Archive for November 27, 2013
How to handle a roadblock in your research efforts.
Step off the family story train and take a fresh look at the research facts.
Heirlines Professional Genealogy Tip: Don’t Let a Family Story hinder you from finding the Truth on your Family Tree – Be Willing to let it go so you can open up your options for discovering your elusive ancestry.
Today was a very fascinating day in research because we have been working on cracking open a client”s long-held family story. Family tradition is that their earliest known ancestor was a Revolutionary War Veteran and that one of his sons was born in 1791 in South Carolina and fathered their lineage. (For the sake of this discussion, this son will be called the father). Some census records that family tradition accepts, have added fuel to the fire by indicating that this father was really born in 1798 and had children by two women at the same time, while only married to his wife, who had 8 of his children, and not to her daughter, the mother of 7 of his children according to census and family church records. Pretty Bizarre and convoluted.
We have gone the rounds with the client over their family story, never finding enough evidence to prove the connection to the Revolutionary War Soldier’s son born in 1791, and never finding enough evidence to disprove what has come down in family records of the guy born in 1798 who was the father of the 7 kids found in the church records the children made when they were adults, where the parents names are clearly given. We searched for land and probate records. None were found in the states where he was listed in the Census. We searched church records (when the children were in the home) guardianship records as well as military records, and got no where. Since no paying client comes to us with Fort Knox backing, it was time we stepped off the family story train for a fresh view of the known facts.

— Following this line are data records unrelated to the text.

-- ==== Sys2Proof/Laws/Wire.lean ====
section
/-! SUPPORT. What a clock period of the management port can do, and when a message is complete: proofs cite these and do not unfold the
wire's operations. -/

namespace Sys2Proof

/-! ### When a message is complete -/

theorem ofOne_isSome (f : Byte → Instr) : ∀ args : List Byte, 1 = args.length → (ofOne f args).isSome = true
  | [_], _ => rfl

theorem ofTwo_isSome (f : Byte → Byte → Instr) : ∀ args : List Byte, 2 = args.length → (ofTwo f args).isSome = true
  | [_, _], _ => rfl

theorem ofThree_isSome (f : Byte → Byte → Byte → Instr) : ∀ args : List Byte, 3 = args.length → (ofThree f args).isSome = true
  | [_, _, _], _ => rfl

theorem ofFour_isSome (f : Byte → Byte → Byte → Byte → Instr) :
    ∀ args : List Byte, 4 = args.length → (ofFour f args).isSome = true
  | [_, _, _, _], _ => rfl

theorem ofSetPath_isSome : ∀ args : List Byte, 6 = args.length → (ofSetPath args).isSome = true
  | [_, _, _, _, _, _], _ => rfl

theorem ofSetWindow_isSome : ∀ args : List Byte, 14 = args.length → (ofSetWindow args).isSome = true
  | [_, _, _, _, _, _, _, _, _, _, _, _, _, _], _ => rfl

theorem ofSetGroup_isSome : ∀ args : List Byte, 19 = args.length → (ofSetGroup args).isSome = true
  | [_, _, _, _, _, _, _, _, _, _, _, _, _, _, _, _, _, _, _], _ => rfl

/-- A command of the catalogue is read from as many argument bytes as the catalogue names. -/
theorem Instr.ofArgs_isSome (id : Byte) (args : List Byte) (h : argLength id = some args.length) :
    (Instr.ofArgs id args).isSome = true := by
  unfold argLength at h
  unfold Instr.ofArgs
  split at h <;> rename_i he <;>
    simp_all [ofOne_isSome, ofTwo_isSome, ofThree_isSome, ofFour_isSome, ofSetPath_isSome, ofSetWindow_isSome, ofSetGroup_isSome,
      List.eq_nil_iff_length_eq_zero]

/-- The argument lengths of the catalogue are 30 at most. -/
theorem argLength_le (id : Byte) (n : Nat) (h : argLength id = some n) : n ≤ 30 := by
  unfold argLength at h
  split at h <;> simp_all <;> omega

/-- Every complete message is read as some row, and no other list of bytes is. -/
theorem Instr.ofMessage_isSome (msg : List Byte) : (Instr.ofMessage msg).isSome = (messageParts msg).isSome := by
  unfold Instr.ofMessage
  cases h : messageParts msg with
  | none => rfl
  | some p =>
    dsimp only
    split
    · rfl
    split
    · rfl
    · rename_i hc
      have hl : argLength p.id = some p.len.toNat := by simpa [MessageParts.inCatalogue] using hc
      have hp : p.args.length = argBytes p.len := by
        unfold messageParts at h
        split at h <;> [skip; cases h]
        split at h <;> [skip; cases h]
        rename_i hd
        have := congrArg List.length hd
        cases h
        simp at this ⊢
        omega
      refine Instr.ofArgs_isSome _ _ (hl.trans ?_)
      rw [hp, argBytes, if_pos (argLength_le _ _ hl)]

end Sys2Proof

namespace Sys2Proof.Machine

/-- A message that is open stays so, or is complete with one byte more. -/
theorem messageOpen_snoc (bytes : List Byte) (b : Byte) (h : messageOpen bytes = true)
    (hn : Instr.ofMessage (bytes ++ [b]) = none) : messageOpen (bytes ++ [b]) = true := by
  have hp : messageParts (bytes ++ [b]) = none := by
    simpa [hn] using (Instr.ofMessage_isSome (bytes ++ [b])).symm
  rcases bytes with _ | ⟨id, _ | ⟨len, rest⟩⟩
  · rfl
  · rfl
  · simp only [messageOpen, decide_eq_true_eq] at h
    by_contra hc
    have he : rest.length = argBytes len := by
      simp [messageOpen] at hc; omega
    simp [messageParts, ← he] at hp

/-! ### Bytes and bits -/

/-- The eight bits of a byte make the byte again. -/
@[simp] theorem byteOf_byteBits (b : Byte) : byteOf (byteBits b) = b := by
  revert b; decide +kernel

/-- With select released, or in IDLE, a clock period does nothing. -/
theorem State.clockPeriod_idle (s : State) (bit : Bool) (h : s.mgmt.select = false ∨ s.mgmt.phase = .idle) :
    s.clockPeriod bit = .next s := by
  unfold State.clockPeriod; split
  · rcases h with h | h <;> simp_all
  · rfl

/-- In a transaction a clock period is one more bit of the byte group. -/
theorem State.clockPeriod_live (s : State) (bit : Bool) (hs : s.mgmt.select = true) (hp : s.mgmt.phase ≠ .idle) :
    s.clockPeriod bit = s.bitReceived bit := by
  unfold State.clockPeriod; rw [if_pos hs]; split <;> simp_all

/-- One of the first seven bits of a group is kept. -/
theorem State.bitReceived_kept (s : State) (bit : Bool) (h : s.mgmt.bitsIn.length < 7) :
    s.bitReceived bit = .next { s with mgmt := { s.mgmt with bitsIn := s.mgmt.bitsIn ++ [bit] } } := by
  unfold State.bitReceived; rw [if_pos (by simp [Config.groupBits]; omega)]

/-- The bit that makes the group a byte completes it. -/
theorem State.bitReceived_byte (s : State) (bit : Bool) (b : Byte) (h : s.mgmt.bitsIn ++ [bit] = byteBits b) :
    s.bitReceived bit = s.byteDone b := by
  have hl : s.mgmt.bitsIn.length + 1 = 8 := by simpa [byteBits] using congrArg List.length h
  unfold State.bitReceived; rw [if_neg (by simp [Config.groupBits, hl]), h, byteOf_byteBits]

/-- All that a clock period can do: nothing, outside a transaction; in one, a change of the port's own bits, bytes and count, or a row of
the table. -/
theorem State.clockPeriod_cases (s : State) (bit : Bool) :
    ((s.mgmt.select = false ∨ s.mgmt.phase = .idle) ∧ s.clockPeriod bit = .next s) ∨
      (s.mgmt.select = true ∧ s.mgmt.phase ≠ .idle ∧
        ((∃ command bitsIn sent, s.clockPeriod bit =
            .next { s with mgmt := { s.mgmt with command := command, bitsIn := bitsIn, sent := sent } }) ∨
          ∃ i, s.clockPeriod bit = exec i s)) := by
  by_cases h : s.mgmt.select = false ∨ s.mgmt.phase = .idle
  · exact .inl ⟨h, s.clockPeriod_idle bit h⟩
  · simp only [not_or, Bool.not_eq_false] at h
    refine .inr ⟨h.1, h.2, ?_⟩
    rw [s.clockPeriod_live bit h.1 h.2]
    unfold State.bitReceived State.byteDone State.commandByte State.responseByte
    (repeat' split) <;> first | exact .inr ⟨_, rfl⟩ | exact .inl ⟨_, _, _, rfl⟩

end Sys2Proof.Machine
end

Today we had a break-through because we took a major step back and looked at everything again. We decided not to accept the family tradition at face value because it was using records with such wide variances in age that made it impossible to pin the guy down in the records. Census records are notoriously unreliable from decade to decade, whether we are dealing with names or ages or location of birth, etc. We put family tradition aside and went with the known facts, that the father was born in South Carolina and he did father 7 kids by a woman who the children identify in their adulthood as their parents.
And lo and behold, by doing a general search for the father’s name in Census Records, we found a man in another State, who had been born in ’91 in South Carolina which now opens up another whole avenue of research. And another wife. The plot thickens.
The story is not over yet. The client now has a new possibility for research in two other states where this father may have lived or will lead to a conclusive elimination to him even being related to the Revolutionary War soldier. I hope some day, with the client’s permission to write this story in detail, showing there are more ways to skin a cat, than just holding on to family stories forever.